Task — Below are the records; give again exactly the line with "some (.eos n)", the line with "some (.iabs n)", and each line that lies between them, and nothing besides.

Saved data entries
-- ==== Sys2Proof/Decode.lean ====
section
/-! DEFINITION. The decoder of node records and configuration command words (R31 to R43, R49), the encoder, and the
reading of an instruction from a number. -/

namespace Sys2Proof

open Sys2Proof.Machine

/-- Why a word is no instruction: the bindery's load error (R30), or a reserved command. -/
inductive DecodeErr where
  | load (e : LoadErr)
  | reservedCommand
  deriving DecidableEq, Repr

/-- The code LANE 11 is reserved (R32). -/
def laneOf : Nat → Option Lane
  | 0 => some .value | 1 => some .jet | 2 => some .tile | _ => none

/-- The code of a lane. -/
def Lane.code : Lane → Nat
  | .value => 0 | .jet => 1 | .tile => 2

/-- TAGOP 111 is reserved (R36). -/
def tagOpOf : Nat → Option TagOp
  | 0 => some .keep | 1 => some .next | 2 => some .iter | 3 => some .enter | 4 => some .exit | 5 => some .callee
  | 6 => some .caller | _ => none

/-- The code of a tag operation. -/
def TagOp.code : TagOp → Nat
  | .keep => 0 | .next => 1 | .iter => 2 | .enter => 3 | .exit => 4 | .callee => 5 | .caller => 6

/-- RM 111 is reserved (R37, R78). -/
def rmOf : Nat → Option Rm
  | 0 => some .ctx | 1 => some .rne | 2 => some .rtz | 3 => some .rup | 4 => some .rdn | 5 => some .rna | 6 => some .sr
  | _ => none

/-- The code of a rounding mode. -/
def Rm.code : Rm → Nat
  | .ctx => 0 | .rne => 1 | .rtz => 2 | .rup => 3 | .rdn => 4 | .rna => 5 | .sr => 6

/-- One 20-bit destination field (R41). -/
def destOf (x : Nat) : Dest := { node := BitVec.ofNat 18 (field x 19 2), port := BitVec.ofNat 2 (field x 1 0) }

/-- The 20-bit field of a destination. -/
def Dest.code (d : Dest) : Nat := d.node.toNat * 4 + d.port.toNat

/-- The used destinations of a linkage word; none where a reserved or an unused field is not zero (R42). -/
def destsOf (lw : Nat) : Option (List Dest) :=
  let d0 := field lw 59 40
  let d1 := field lw 39 20
  let d2 := field lw 19 0
  if field lw 61 60 != 0 then none
  else match field lw 63 62 with
    | 0 => if d0 == 0 && d1 == 0 && d2 == 0 then some [] else none
    | 1 => if d1 == 0 && d2 == 0 then some [destOf d0] else none
    | 2 => if d2 == 0 then some [destOf d0, destOf d1] else none
    | _ => some [destOf d0, destOf d1, destOf d2]

/-- The node of an instruction word and its destinations; none where a field holds a reserved code. -/
def fieldsOf (iw : Nat) (ds : List Dest) : Option Node :=
  match laneOf (field iw 49 48), tagOpOf (field iw 47 45), rmOf (field iw 44 42) with
  | some lane, some tagop, some rm => some {
      fmt := Fmt.ofCode (field iw 54 52), arity := BitVec.ofNat 2 (field iw 51 50), lane := lane, tagop := tagop, rm := rm,
      cf := bitOf iw 41, cls := BitVec.ofNat 2 (field iw 40 39), immp := bitOf iw 38,
      mod := BitVec.ofNat 6 (field iw 37 32), imm := BitVec.ofNat 32 (field iw 31 0), dests := ds }
  | _, _, _ => none

/-- The instruction of an opcode and a node; `csrr`, `csrw`, `pwb`, `phash`, `svctx` and `ctrig` split by IMM or MOD. -/
def ofOpcode (n : Node) : Nat → Option Instr
  | 0x001 => some (.pass n)
  | 0x002 => some (.copy n)
  | 0x003 => some (.steer n)
  | 0x004 => some (.merge n)
  | 0x005 => some (.gate n)
  | 0x006 => some (.sync n)
  | 0x007 => some (.const n)
  | 0x008 => some (.sink n)
  | 0x009 => some (.select n)
  | 0x00A => some (.tnext n)
  | 0x00B => some (.retag n)
  | 0x00C => some (.tget n)
  | 0x00D => some (.tset n)
  | 0x00E => some (.split n)
  | 0x00F => some (.join n)
  | 0x010 => some (.bcast n)
  | 0x011 => some (.reduce n)
  | 0x012 => some (.scan n)
  | 0x013 => some (.perm n)
  | 0x014 => some (.eos n)
  | 0x015 => some (.iseos n)
  | 0x016 => some (.errt n)
  | 0x017 => some (.mkerr n)
  | 0x018 => some (.itidx n)
  | 0x019 => some (.conv n)
  | 0x040 => some (.iadd n)
  | 0x041 => some (.isub n)
  | 0x042 => some (.imul n)
  | 0x043 => some (.imulh n)
  | 0x044 => some (.imad n)
  | 0x045 => some (.idiv n)
  | 0x046 => some (.irem n)
  | 0x047 => some (.ineg n)
  | 0x048 => some (.iabs n)
  | 0x049 => some (.imin n)
  | 0x04A => some (.imax n)
  | 0x04B => some (.iadds n)
  | 0x04C => some (.isubs n)
  | 0x04D => some (.icmp n)
  | 0x04E => some (.idot4 n)
  | 0x04F => some (.iclamp n)
  | 0x050 => some (.andw n)
  | 0x051 => some (.orw n)
  | 0x052 => some (.xorw n)
  | 0x053 => some (.notw n)
  | 0x054 => some (.andn n)
  | 0x055 => some (.shl n)
  | 0x056 => some (.shr n)
  | 0x057 => some (.sar n)
  | 0x058 => some (.rotl n)
  | 0x059 => some (.popc n)
  | 0x05A => some (.clz n)
  | 0x05B => some (.ctz n)
  | 0x05C => some (.brev n)
  | 0x05D => some (.bfx n)
  | 0x05E => some (.bfi n)
  | 0x05F => some (.addr n)
  | 0x070 => some (.fadd n)
  | 0x071 => some (.fsub n)
  | 0x072 => some (.fmul n)
  | 0x073 => some (.ffma n)
  | 0x074 => some (.fdiv n)
  | 0x075 => some (.fsqrt n)
  | 0x076 => some (.frcp n)
  | 0x077 => some (.frsq n)
  | 0x078 => some (.fmin n)
  | 0x079 => some (.fmax n)
  | 0x07A => some (.fabs n)
  | 0x07B => some (.fneg n)
  | 0x07C => some (.fcmp n)
  | 0x07D => some (.fclass n)
  | 0x07E => some (.frnd n)
  | 0x07F => some (.fscale n)
  | 0x080 => some (.fgetx n)
  | 0x081 => some (.fdot2 n)
  | 0x082 => some (.fcpsgn n)
  | 0x083 => some (.fclamp n)
  | 0x0A0 => some (.cvt n)
  | 0x0A1 => some (.cvti n)
  | 0x0A2 => some (.cvtf n)
  | 0x0A3 => some (.gpack n)
  | 0x0A4 => some (.gunpk n)
  | 0x0A5 => some (.unp3 n)
  | 0x0A6 => some (.npack n)
  | 0x0A7 => some (.nunpk n)
  | 0x0A8 => some (.movb n)
  | 0x0B0 => some (.fexp n)
  | 0x0B1 => some (.fexp2 n)
  | 0x0B2 => some (.flog n)
  | 0x0B3 => some (.flog2 n)
  | 0x0B4 => some (.fsin n)
  | 0x0B5 => some (.fcos n)
  | 0x0B6 => some (.ftanh n)
  | 0x0B7 => some (.fsigm n)
  | 0x0B8 => some (.ferf n)
  | 0x0B9 => some (.fatan n)
  | 0x0BA => some (.fpown n)
  | 0x0C0 => some (.jseed n)
  | 0x0C1 => some (.jlift n)
  | 0x0C2 => some (.jget n)
  | 0x0C3 => some (.jput n)
  | 0x0C4 => some (.jtrunc n)
  | 0x0C5 => some (.jdiff n)
  | 0x0C6 => some (.jintg n)
  | 0x0C7 => some (.jeval n)
  | 0x0C8 => some (.jcomp n)
  | 0x0C9 => some (.jflag n)
  | 0x0CA => some (.jclrf n)
  | 0x0CB => some (.jscal n)
  | 0x0CC => some (.jderv n)
  | 0x0E0 => some (.tspace n)
  | 0x0E1 => some (.talloc n)
  | 0x0E2 => some (.tfree n)
  | 0x0E3 => some (.tclose n)
  | 0x0E4 => some (.ldslot n)
  | 0x0E5 => some (.stslot n)
  | 0x0E6 => some (.clrslot n)
  | 0x0E7 => some (.call n)
  | 0x0E8 => some (.arg n)
  | 0x0E9 => some (.ret n)
  | 0x0EA => some (.commit n)
  | 0x0EB => some (.discard n)
  | 0x0EC => some (.frmid n)
  | 0x0ED => some (.fire n)
  | 0x100 => some (.tref n)
  | 0x101 => some (.mma n)
  | 0x102 => some (.mmai n)
  | 0x103 => some (.mmag n)
  | 0x104 => some (.mmaj n)
  | 0x105 => some (.accz n)
  | 0x106 => some (.accrd n)
  | 0x107 => some (.accwr n)
  | 0x108 => some (.tdrn n)
  | 0x109 => some (.tsplt n)
  | 0x10A => some (.accps n)
  | 0x10B => some (.mmat n)
  | 0x120 => some (.ld n)
  | 0x121 => some (.st n)
  | 0x122 => some (.ldx n)
  | 0x123 => some (.stx n)
  | 0x124 => some (.atom n)
  | 0x125 => some (.atomr n)
  | 0x126 => some (.cas n)
  | 0x127 => some (.ordn n)
  | 0x128 => some (.ordj n)
  | 0x129 => some (.ordf n)
  | 0x12A => some (.fence n)
  | 0x12B => some (.tfence n)
  | 0x12C => some (.pref n)
  | 0x12D => some (.cpy n)
  | 0x12E => some (.cpyw n)
  | 0x12F => some (.gath n)
  | 0x130 => some (.scat n)
  | 0x131 => some (.reord n)
  | 0x132 => some (.dqput n)
  | 0x133 => some (.dqflg n)
  | 0x134 => some (.mcst n)
  | 0x135 => some (.lds n)
  | 0x136 => some (.sts n)
  | 0x160 => some (.qput n)
  | 0x161 => some (.qget n)
  | 0x162 => some (.qeos n)
  | 0x163 => some (.qstat n)
  | 0x164 => some (.nqget n)
  | 0x165 => some (.gpri n)
  | 0x166 => some (.ginfo n)
  | 0x167 => some (.bara n)
  | 0x168 => some (.barw n)
  | 0x169 => some (.bart n)
  | 0x16A => some (.coll n)
  | 0x16B => some (.launch n)
  | 0x180 => some (.trap n)
  | 0x181 => some (.bkpt n)
  | 0x182 => some (if im n = 0x041 then .csrrViolog n else .csrr n)
  | 0x183 => some (if im n = 0x041 then .csrwViolog n else if im n = 0x012 then .csrwFflags n else if im n = 0x014 then .csrwJflags n else .csrw n)
  | 0x184 => some (.progi n)
  | 0x185 => some (.caps n)
  | 0x186 => some (.clock n)
  | 0x187 => some (.pmig n)
  | 0x188 => some (.pcnt n)
  | 0x189 => some (if bitOf (md n) 0 then .pwbSet n else .pwbClr n)
  | 0x18A => some (if field (md n) 1 0 = 0 then .phashHash n else if field (md n) 1 0 = 1 then .phashShare n else .phashDrop n)
  | 0x18B => some (.bmap n)
  | 0x18C => some (.lnkst n)
  | 0x18D => some (match field (md n) 2 0 with | 0 => .svctxHalt n | 1 => .svctxSave n | 2 => .svctxResume n | 3 => .svctxAbandon n | 4 => .svctxDestroy n | _ => .svctxQuery n)
  | 0x18E => some (.rsctx n)
  | 0x18F => some (.dump n)
  | 0x190 => some (if bitOf (md n) 3 then .ctrigStop n else .ctrigStart n)
  | 0x1A0 => some (.cmpr n)
  | 0x1A1 => some (.expd n)
  | 0x1A2 => some (.topk n)
  | 0x1A3 => some (.sample n)
  | 0x1A4 => some (.rng n)
  | 0x1A5 => some (.smaxt n)
  | 0x1A6 => some (.argmx n)
  | _ => none

/-- The instruction of a node record (R31 to R43), or the first load error it shows alone, in the order of R30. -/
def decodeNode (iw lw : Nat) : Except DecodeErr Instr :=
  match rowOf (field iw 63 55) with
  | none => .error (.load .opcode)
  | some _ => match fieldsOf iw ((destsOf lw).getD []) with
    | none => .error (.load .field)
    | some n => match checkNode (field iw 63 55) n with
      | some e => .error (.load e)
      | none => match destsOf lw, ofOpcode n (field iw 63 55) with
        | some _, some i => .ok i
        | none, _ => .error (.load .link)
        | _, none => .error (.load .opcode)

/-- The instruction of a configuration command word (R49); reserved bits are ignored on read (R4), and CONTROL commands 7
to 15 are no instruction. -/
def decodeWord (w : Nat) : Except DecodeErr Instr :=
  let ctx := BitVec.ofNat 6 (field w 25 20)
  match field w 31 30 with
  | 0 => .ok (.configWrite (BitVec.ofNat 7 (field w 29 23)) (BitVec.ofNat 7 (field w 22 16)) (BitVec.ofNat 16 (field w 15 0)))
  | 1 => .ok (.configSelect (BitVec.ofNat 4 (field w 29 26)) (BitVec.ofNat 5 (field w 25 21)))
  | 2 => match field w 29 26 with
    | 0 => .ok (.regionBegin ctx)
    | 1 => .ok .configCommit
    | 2 => .ok .regionAbort
    | 3 => .ok (.drainreq ctx)
    | 4 => .ok (.saveovl ctx)
    | 5 => .ok (.restoreovl ctx)
    | 6 => .ok (.quota (BitVec.ofNat 7 (field w 25 19)) (BitVec.ofNat 9 (field w 8 0)))
    | _ => .error .reservedCommand
  | _ => .ok (.extend (BitVec.ofNat 16 (field w 15 0)))

/-- What an instruction is written as: a node record of two 64-bit words, or one 32-bit command word. -/
inductive Code where
  | node (iw lw : Word)
  | word (w : BitVec 32)
  deriving DecidableEq, Repr

/-- The instruction of a code. -/
def decode : Code → Except DecodeErr Instr
  | .node iw lw => decodeNode iw.toNat lw.toNat
  | .word w => decodeWord w.toNat

/-- The instruction word of an opcode and a node (R32). -/
def encodeIw (o : Nat) (n : Node) : Nat :=
  o * 2 ^ 55 + n.fmt.code * 2 ^ 52 + n.arity.toNat * 2 ^ 50 + n.lane.code * 2 ^ 48 + n.tagop.code * 2 ^ 45 +
  n.rm.code * 2 ^ 42 + n.cf.toNat * 2 ^ 41 + n.cls.toNat * 2 ^ 39 + n.immp.toNat * 2 ^ 38 + n.mod.toNat * 2 ^ 32 + n.imm.toNat

/-- The linkage word of a node's destinations (R41); a node has at most three. -/
def encodeLw : List Dest → Nat
  | [] => 0
  | [a] => 1 * 2 ^ 62 + a.code * 2 ^ 40
  | [a, b] => 2 * 2 ^ 62 + a.code * 2 ^ 40 + b.code * 2 ^ 20
  | a :: b :: c :: _ => 3 * 2 ^ 62 + a.code * 2 ^ 40 + b.code * 2 ^ 20 + c.code

/-- A CONTROL word (R49). -/
def controlWord (command arg : Nat) : Code := .word (BitVec.ofNat 32 (2 * 2 ^ 30 + command * 2 ^ 26 + arg))

/-- The code of an instruction; none for the events, which nothing encodes. -/
def encode (i : Instr) : Option Code :=
  match opcode i, nodeOf i with
  | some o, some n => some (.node (BitVec.ofNat 64 (encodeIw o n)) (BitVec.ofNat 64 (encodeLw n.dests)))
  | _, _ => match i with
    | .configWrite e f v => some (.word (BitVec.ofNat 32 (e.toNat * 2 ^ 23 + f.toNat * 2 ^ 16 + v.toNat)))
    | .configSelect d c => some (.word (BitVec.ofNat 32 (1 * 2 ^ 30 + d.toNat * 2 ^ 26 + c.toNat * 2 ^ 21)))
    | .extend h => some (.word (BitVec.ofNat 32 (3 * 2 ^ 30 + h.toNat)))
    | .regionBegin c => some (controlWord 0 (c.toNat * 2 ^ 20))
    | .configCommit => some (controlWord 1 0)
    | .regionAbort => some (controlWord 2 0)
    | .drainreq c => some (controlWord 3 (c.toNat * 2 ^ 20))
    | .saveovl c => some (controlWord 4 (c.toNat * 2 ^ 20))
    | .restoreovl c => some (controlWord 5 (c.toNat * 2 ^ 20))
    | .quota e n => some (controlWord 6 (e.toNat * 2 ^ 19 + n.toNat))
    | _ => none

/-- The instruction that the bits `w` are: a command word where it has at most 32 bits, else a node record whose
instruction word is bits 63..0 and whose linkage word is bits 127..64. -/
def decodeTableWord (nbits w : Nat) : Option Instr :=
  match (if nbits ≤ 32 then decodeWord (field w 31 0) else decodeNode (field w 63 0) (field w 127 64)) with
  | .ok i => some i
  | .error _ => none

end Sys2Proof
end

Problem solution —
  | 0x014 => some (.eos n)
  | 0x015 => some (.iseos n)
  | 0x016 => some (.errt n)
  | 0x017 => some (.mkerr n)
  | 0x018 => some (.itidx n)
  | 0x019 => some (.conv n)
  | 0x040 => some (.iadd n)
  | 0x041 => some (.isub n)
  | 0x042 => some (.imul n)
  | 0x043 => some (.imulh n)
  | 0x044 => some (.imad n)
  | 0x045 => some (.idiv n)
  | 0x046 => some (.irem n)
  | 0x047 => some (.ineg n)
  | 0x048 => some (.iabs n)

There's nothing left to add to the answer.